Dona Flor e Seus Dois Maridos – baseado na obra de Jorge Amado, dirigido por Bruno Barreto, foi um filme de 1976 muito bom, que quebrou recordes de bilheteria com direito a refilmagem norte-americana. No nosso filme, podemos ver o monstruoso talento de José Wilker contracenando com os bons atores brasileiros Sônia Braga, Mauro Mendonça e Nelson Xavier, embalados pela música “O Que Será (À Flor da Terra)”, de Chico Buarque.

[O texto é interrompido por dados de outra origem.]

-- ==== Sys2Proof/Certificates/Slice0/Obligations.lean ====
section
/-! DEFINITION. The statements about the part, for the provers: each is a proposition over every state it names. -/
open Sys2Proof Sys2Proof.Machine

/-- PD_REGISTER_READ and PD_REGISTER_WRITE (R28, R29, R37), LML_CTL_WRITE (R102) and RESUME (R40). -/
def Obligations.LinkRegisterAccesses : Prop :=
  (∀ (s : State) (w : Win) (m : Fin 8) (a : Word) (z : AccSize), winOf a.toNat = some w → pdRegister a.toNat = true →
    aligned a.toNat z.bytes = true → s.CanRead w m → s.linkUp = true →
    ∃ t, exec (.pdRegisterRead m a z) s = .next t ∧
      t = { s with link := { s.link with
        queue := s.link.queue ++ [⟨m, a.toNat - a.toNat % 4, true, a.toNat % 4, z.bytes, 0#32, false⟩] } }) ∧
  (∀ (s : State) (w : Win) (m : Fin 8) (a : Word) (z : AccSize), winOf a.toNat = some w → pdRegister a.toNat = true →
    aligned a.toNat z.bytes = true → s.CanRead w m → s.linkUp = false →
    ∃ t, exec (.pdRegisterRead m a z) s = .next t ∧ t.port m = ⟨0#32, .ok⟩ ∧ bit (t.reg A.LML_ERR) 3 = true ∧
      t.reg A.LML_FAIL_ADDR = a ∧ RegsSame [A.LML_ERR, A.LML_FAIL_ADDR] s t ∧
      t = { s with regs := t.regs, bank := t.bank, waitHits := t.waitHits, ports := t.ports }) ∧
  (∀ (s : State) (w : Win) (m : Fin 8) (a : Word) (z : AccSize) (v : Word) (r : RegInfo), winOf a.toNat = some w →
    regInfo (a.toNat - a.toNat % 4) = some r → r.acc = .rw → pdRegister a.toNat = true → aligned a.toNat z.bytes = true →
    s.Unhindered w m (a.toNat - a.toNat % 4) → s.linkUp = true →
    ∃ t, exec (.pdRegisterWrite m a z v) s = .next t ∧
      t.link = { s.link with queue := s.link.queue ++ [⟨m, a.toNat - a.toNat % 4, false, a.toNat % 4, z.bytes, v, false⟩] } ∧
      fld (t.reg A.LML_STAT) 8 8 = min 16 t.linkHeld ∧ RegsSame [A.LML_STAT] s t ∧
      t = { s with regs := t.regs, link := t.link }) ∧
  (∀ (s : State) (w : Win) (m : Fin 8) (a v : Word) (r : RegInfo), winOf a.toNat = some w → a.toNat % 4 = 0 →
    regInfo a.toNat = some r → r.acc = .wp → pdRegister a.toNat = true → s.PairReady w m a.toNat v → s.linkUp = false →
    ∃ t, exec (.pdRegisterWrite m a .word v) s = .next t ∧ t.link = s.link ∧ bit (t.reg A.LML_ERR) 2 = true ∧
      t.reg A.LML_FAIL_ADDR = a ∧ RegsSame [A.LML_ERR, A.LML_FAIL_ADDR] s t ∧
      t = { s with regs := t.regs, bank := t.bank, waitHits := t.waitHits, comp := t.comp }) ∧
  (∀ (s : State) (m : Fin 8) (v : Word), s.PairReady .sys m A.LML_CTL v → bit v 0 = false →
    ∃ t, exec (.lmlCtlWrite m .word v) s = .next t ∧ fld (t.reg A.LML_CTL) 8 8 = clampNat 1 255 (fld v 8 8) ∧
      fld (t.reg A.LML_CTL) 16 4 = clampNat 0 3 (fld v 16 4) ∧ RegsSame [A.LML_CTL] s t ∧
      t = { s with regs := t.regs, comp := t.comp }) ∧
  (∀ (s : State) (m : Fin 8), s.PairReady .sys m A.LML_CTL (setBit (s.reg A.LML_CTL) 0 true) → m.val = s.primaryHost →
    s.linkUp = true → s.flag A.LML_STAT 2 = true → s.safeHolds 7 = false →
    ∃ t, exec (.resume m) s = .next t ∧
      t.link = { s.link with queue := s.link.queue ++ [⟨m, A.LML_CTL, false, 0, 4, 0#32, true⟩] } ∧
      RegsSame [A.LML_CTL, A.LML_STAT] s t ∧ t = { s with regs := t.regs, comp := t.comp, link := t.link })

/-- LINK_REQUEST_SEND, PD_REQUEST_FRAME, LINK_RESPONSE_FRAME, LINK_RESPONSE_TIMEOUT, KEEPALIVE_SEND, KEEPALIVE_RECEIVED. -/
def Obligations.LinkFrames : Prop :=
  (∀ (s : State) (r : LinkReq) (rest : List LinkReq), s.link.flight = none → s.link.queue = r :: rest → s.linkUp = true →
    ∃ t, exec .linkRequestSend s = .next t ∧
      t = { s with link := { s.link with queue := rest, flight := some ⟨r, s.link.tag, 0⟩, tag := (s.link.tag + 1) % 16 } }) ∧
  (∀ (s : State) (f : Flight), s.link.flight = some f → s.link.pdTag ≠ some f.tag → f.req.isRead = true →
    ∃ t, exec (.pdRequestFrame true) s = .next t ∧
      t = { s with link := { s.link with pdTag := some f.tag, pdData := s.pdValue f.req.addr, validPd := s.now } }) ∧
  (∀ (s : State), ∃ t, exec (.pdRequestFrame false) s = .next t ∧ t = s) ∧
  (∀ (s : State) (f : Flight), s.link.flight = some f → s.link.pdTag = some f.tag → f.req.isRead = true →
    ∃ t, exec (.linkResponseFrame true) s = .next t ∧ t.link = { s.link with flight := none, fails := 0, validCd := s.now } ∧
      t.port f.req.master = ⟨readLanes s.link.pdData f.req.lane f.req.size, .ok⟩ ∧
      PortsSame [f.req.master] s t ∧ RegsSame [A.LML_STAT] s t ∧
      t = { s with regs := t.regs, link := t.link, ports := t.ports }) ∧
  (∀ (s : State) (f : Flight), s.link.flight = some f → s.link.pdTag = some f.tag → f.retries < s.field A.LML_CTL 16 4 →
    ∃ t, exec (.linkResponseFrame false) s = .next t ∧ t.link = { s.link with flight := some { f with retries := f.retries + 1 } } ∧
      bit (t.reg A.LML_ERR) 0 = true ∧ RegsSame [A.LML_ERR, A.LML_CNT] s t ∧ t = { s with regs := t.regs, link := t.link }) ∧
  (∀ (s : State) (f : Flight), s.link.flight = some f → f.retries < s.field A.LML_CTL 16 4 →
    ∃ t, exec .linkResponseTimeout s = .next t ∧ t.link = { s.link with flight := some { f with retries := f.retries + 1 } } ∧
      t.reg A.LML_CNT = satAdd (s.reg A.LML_CNT) 16 16 1 ∧ RegsSame [A.LML_CNT] s t ∧ t = { s with regs := t.regs, link := t.link }) ∧
  (∀ (s : State), s.link.flight = none →
    ∃ t, exec (.keepaliveSend true) s = .next t ∧ t = { s with link := { s.link with seqPd := (s.link.seqPd + 1) % 4096 } }) ∧
  (∀ (s : State), s.link.flight = none →
    ∃ t, exec (.keepaliveSend false) s = .next t ∧ t = { s with link := { s.link with seqCd := (s.link.seqCd + 1) % 4096 } }) ∧
  (∀ (s : State), ∃ t, exec (.keepaliveReceived true) s = .next t ∧ t = { s with link := { s.link with validPd := s.now } }) ∧
  (∀ (s : State), ∃ t, exec (.keepaliveReceived false) s = .next t ∧ t = { s with link := { s.link with validCd := s.now } })
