/-! ## What `setBanked` leaves -/

@[simp] theorem State.setBanked_opt (s : State) (c a : Nat) (v : Word) : (s.setBanked c a v).opt = s.opt := rfl
@[simp] theorem State.setBanked_tb (s : State) (c a : Nat) (v : Word) : (s.setBanked c a v).tb = s.tb := rfl
@[simp] theorem State.setBanked_free (s : State) (c a : Nat) (v : Word) : (s.setBanked c a v).free = s.free := rfl
@[simp] theorem State.setBanked_regs (s : State) (c a : Nat) (v : Word) : (s.setBanked c a v).regs = s.regs := rfl
@[simp] theorem State.setBanked_routes (s : State) (c a : Nat) (v : Word) : (s.setBanked c a v).routes = s.routes := rfl
@[simp] theorem State.setBanked_pads (s : State) (c a : Nat) (v : Word) : (s.setBanked c a v).pads = s.pads := rfl
@[simp] theorem State.setBanked_comp (s : State) (c a : Nat) (v : Word) : (s.setBanked c a v).comp = s.comp := rfl
@[simp] theorem State.setBanked_mem (s : State) (c a : Nat) (v : Word) : (s.setBanked c a v).mem = s.mem := rfl
@[simp] theorem State.setBanked_ramEcc (s : State) (c a : Nat) (v : Word) : (s.setBanked c a v).ramEcc = s.ramEcc := rfl
@[simp] theorem State.setBanked_flashEcc (s : State) (c a : Nat) (v : Word) : (s.setBanked c a v).flashEcc = s.flashEcc := rfl
@[simp] theorem State.setBanked_ports (s : State) (c a : Nat) (v : Word) : (s.setBanked c a v).ports = s.ports := rfl
@[simp] theorem State.setBanked_lr (s : State) (c a : Nat) (v : Word) : (s.setBanked c a v).lr = s.lr := rfl
@[simp] theorem State.setBanked_icache (s : State) (c a : Nat) (v : Word) : (s.setBanked c a v).icache = s.icache := rfl
@[simp] theorem State.setBanked_pmp (s : State) (c a : Nat) (v : Word) : (s.setBanked c a v).pmp = s.pmp := rfl
@[simp] theorem State.setBanked_loadOpen (s : State) (c a : Nat) (v : Word) : (s.setBanked c a v).loadOpen = s.loadOpen := rfl
@[simp] theorem State.setBanked_rings (s : State) (c a : Nat) (v : Word) : (s.setBanked c a v).rings = s.rings := rfl
@[simp] theorem State.setBanked_waitHits (s : State) (c a : Nat) (v : Word) : (s.setBanked c a v).waitHits = s.waitHits := rfl
@[simp] theorem State.setBanked_semRes (s : State) (c a : Nat) (v : Word) : (s.setBanked c a v).semRes = s.semRes := rfl
@[simp] theorem State.setBanked_elems (s : State) (c a : Nat) (v : Word) : (s.setBanked c a v).elems = s.elems := rfl
@[simp] theorem State.setBanked_loops (s : State) (c a : Nat) (v : Word) : (s.setBanked c a v).loops = s.loops := rfl
@[simp] theorem State.setBanked_gates (s : State) (c a : Nat) (v : Word) : (s.setBanked c a v).gates = s.gates := rfl
@[simp] theorem State.setBanked_erases (s : State) (c a : Nat) (v : Word) : (s.setBanked c a v).erases = s.erases := rfl
@[simp] theorem State.setBanked_wearTold (s : State) (c a : Nat) (v : Word) : (s.setBanked c a v).wearTold = s.wearTold := rfl
@[simp] theorem State.setBanked_scrOn (s : State) (c a : Nat) (v : Word) : (s.setBanked c a v).scrOn = s.scrOn := rfl
@[simp] theorem State.setBanked_scrNext (s : State) (c a : Nat) (v : Word) : (s.setBanked c a v).scrNext = s.scrNext := rfl
@[simp] theorem State.setBanked_scrCorrTold (s : State) (c a : Nat) (v : Word) : (s.setBanked c a v).scrCorrTold = s.scrCorrTold := rfl
@[simp] theorem State.setBanked_flcRun (s : State) (c a : Nat) (v : Word) : (s.setBanked c a v).flcRun = s.flcRun := rfl
@[simp] theorem State.setBanked_flcWait (s : State) (c a : Nat) (v : Word) : (s.setBanked c a v).flcWait = s.flcWait := rfl
@[simp] theorem State.setBanked_tlmListed (s : State) (c a : Nat) (v : Word) : (s.setBanked c a v).tlmListed = s.tlmListed := rfl
@[simp] theorem State.setBanked_tlmTold (s : State) (c a : Nat) (v : Word) : (s.setBanked c a v).tlmTold = s.tlmTold := rfl
@[simp] theorem State.setBanked_tlmOut (s : State) (c a : Nat) (v : Word) : (s.setBanked c a v).tlmOut = s.tlmOut := rfl
@[simp] theorem State.setBanked_cfc (s : State) (c a : Nat) (v : Word) : (s.setBanked c a v).cfc = s.cfc := rfl
@[simp] theorem State.setBanked_link (s : State) (c a : Nat) (v : Word) : (s.setBanked c a v).link = s.link := rfl
@[simp] theorem State.setBanked_clk (s : State) (c a : Nat) (v : Word) : (s.setBanked c a v).clk = s.clk := rfl
@[simp] theorem State.setBanked_pmu (s : State) (c a : Nat) (v : Word) : (s.setBanked c a v).pmu = s.pmu := rfl
@[simp] theorem State.setBanked_wires (s : State) (c a : Nat) (v : Word) : (s.setBanked c a v).wires = s.wires := rfl
@[simp] theorem State.setBanked_ang (s : State) (c a : Nat) (v : Word) : (s.setBanked c a v).ang = s.ang := rfl
@[simp] theorem State.setBanked_crkPositions (s : State) (c a : Nat) (v : Word) : (s.setBanked c a v).crkPositions = s.crkPositions := rfl
@[simp] theorem State.setBanked_eng (s : State) (c a : Nat) (v : Word) : (s.setBanked c a v).eng = s.eng := rfl
@[simp] theorem State.setBanked_pwr (s : State) (c a : Nat) (v : Word) : (s.setBanked c a v).pwr = s.pwr := rfl
@[simp] theorem State.setBanked_egv (s : State) (c a : Nat) (v : Word) : (s.setBanked c a v).egv = s.egv := rfl
@[simp] theorem State.setBanked_chg (s : State) (c a : Nat) (v : Word) : (s.setBanked c a v).chg = s.chg := rfl
@[simp] theorem State.setBanked_rcm (s : State) (c a : Nat) (v : Word) : (s.setBanked c a v).rcm = s.rcm := rfl
@[simp] theorem State.setBanked_plm (s : State) (c a : Nat) (v : Word) : (s.setBanked c a v).plm = s.plm := rfl
@[simp] theorem State.setBanked_saf (s : State) (c a : Nat) (v : Word) : (s.setBanked c a v).saf = s.saf := rfl
@[simp] theorem State.setBanked_key (s : State) (c a : Nat) (v : Word) : (s.setBanked c a v).key = s.key := rfl
@[simp] theorem State.setBanked_vlt (s : State) (c a : Nat) (v : Word) : (s.setBanked c a v).vlt = s.vlt := rfl
@[simp] theorem State.setBanked_cry (s : State) (c a : Nat) (v : Word) : (s.setBanked c a v).cry = s.cry := rfl
@[simp] theorem State.setBanked_met (s : State) (c a : Nat) (v : Word) : (s.setBanked c a v).met = s.met := rfl
@[simp] theorem State.setBanked_bil (s : State) (c a : Nat) (v : Word) : (s.setBanked c a v).bil = s.bil := rfl
@[simp] theorem State.setBanked_upd (s : State) (c a : Nat) (v : Word) : (s.setBanked c a v).upd = s.upd := rfl
@[simp] theorem State.setBanked_lsw (s : State) (c a : Nat) (v : Word) : (s.setBanked c a v).lsw = s.lsw := rfl
@[simp] theorem State.setBanked_ser (s : State) (c a : Nat) (v : Word) : (s.setBanked c a v).ser = s.ser := rfl
@[simp] theorem State.setBanked_dbg (s : State) (c a : Nat) (v : Word) : (s.setBanked c a v).dbg = s.dbg := rfl
@[simp] theorem State.setBanked_pending (s : State) (c a : Nat) (v : Word) : (s.setBanked c a v).pending = s.pending := rfl
@[simp] theorem State.setBanked_reg (s : State) (c a : Nat) (v : Word) (x : Nat) : (s.setBanked c a v).reg x = s.reg x := State.reg_of_regs (by simp) (by simp) x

Iracema, a Virgem dos Lábios de Mel – filme de Carlos Coimbra de 1979, com Helena Ramos e o ator português Tony Correia, um galã de novelas nacionais. Baseado, muito de longe, na obra de José de Alencar, é um exemplo clássico da gestão cinematográfica da época. Foi um filme mais para pornográfico que romântico, com a bela Iracema gozando plena saúde com uma imensa marca de vacinação contra varíola no braço e vestida do jeito que a rapaziada gosta. A censura atacou, mas entraram com recursos alegando que era uma obra literária obrigatória nas escolas e, assim, o filme foi liberado.
Bye Bye Brasil – considerado por muitos um dos melhores filmes já feitos, brasileiros ou não, foi uma obra-prima de Cacá Diegues, que dirigiu e assinou o roteiro. O filme é de 1979 com atuações fantásticas e irrepreensíveis de José Wilker, Betty Faria e Fábio Júnior, no único papel realmente bom na sua carreira, com uma rápida aparição do excelente Jofre Soares. Chico Buarque também nos brinda na trilha sonora com a canção-título.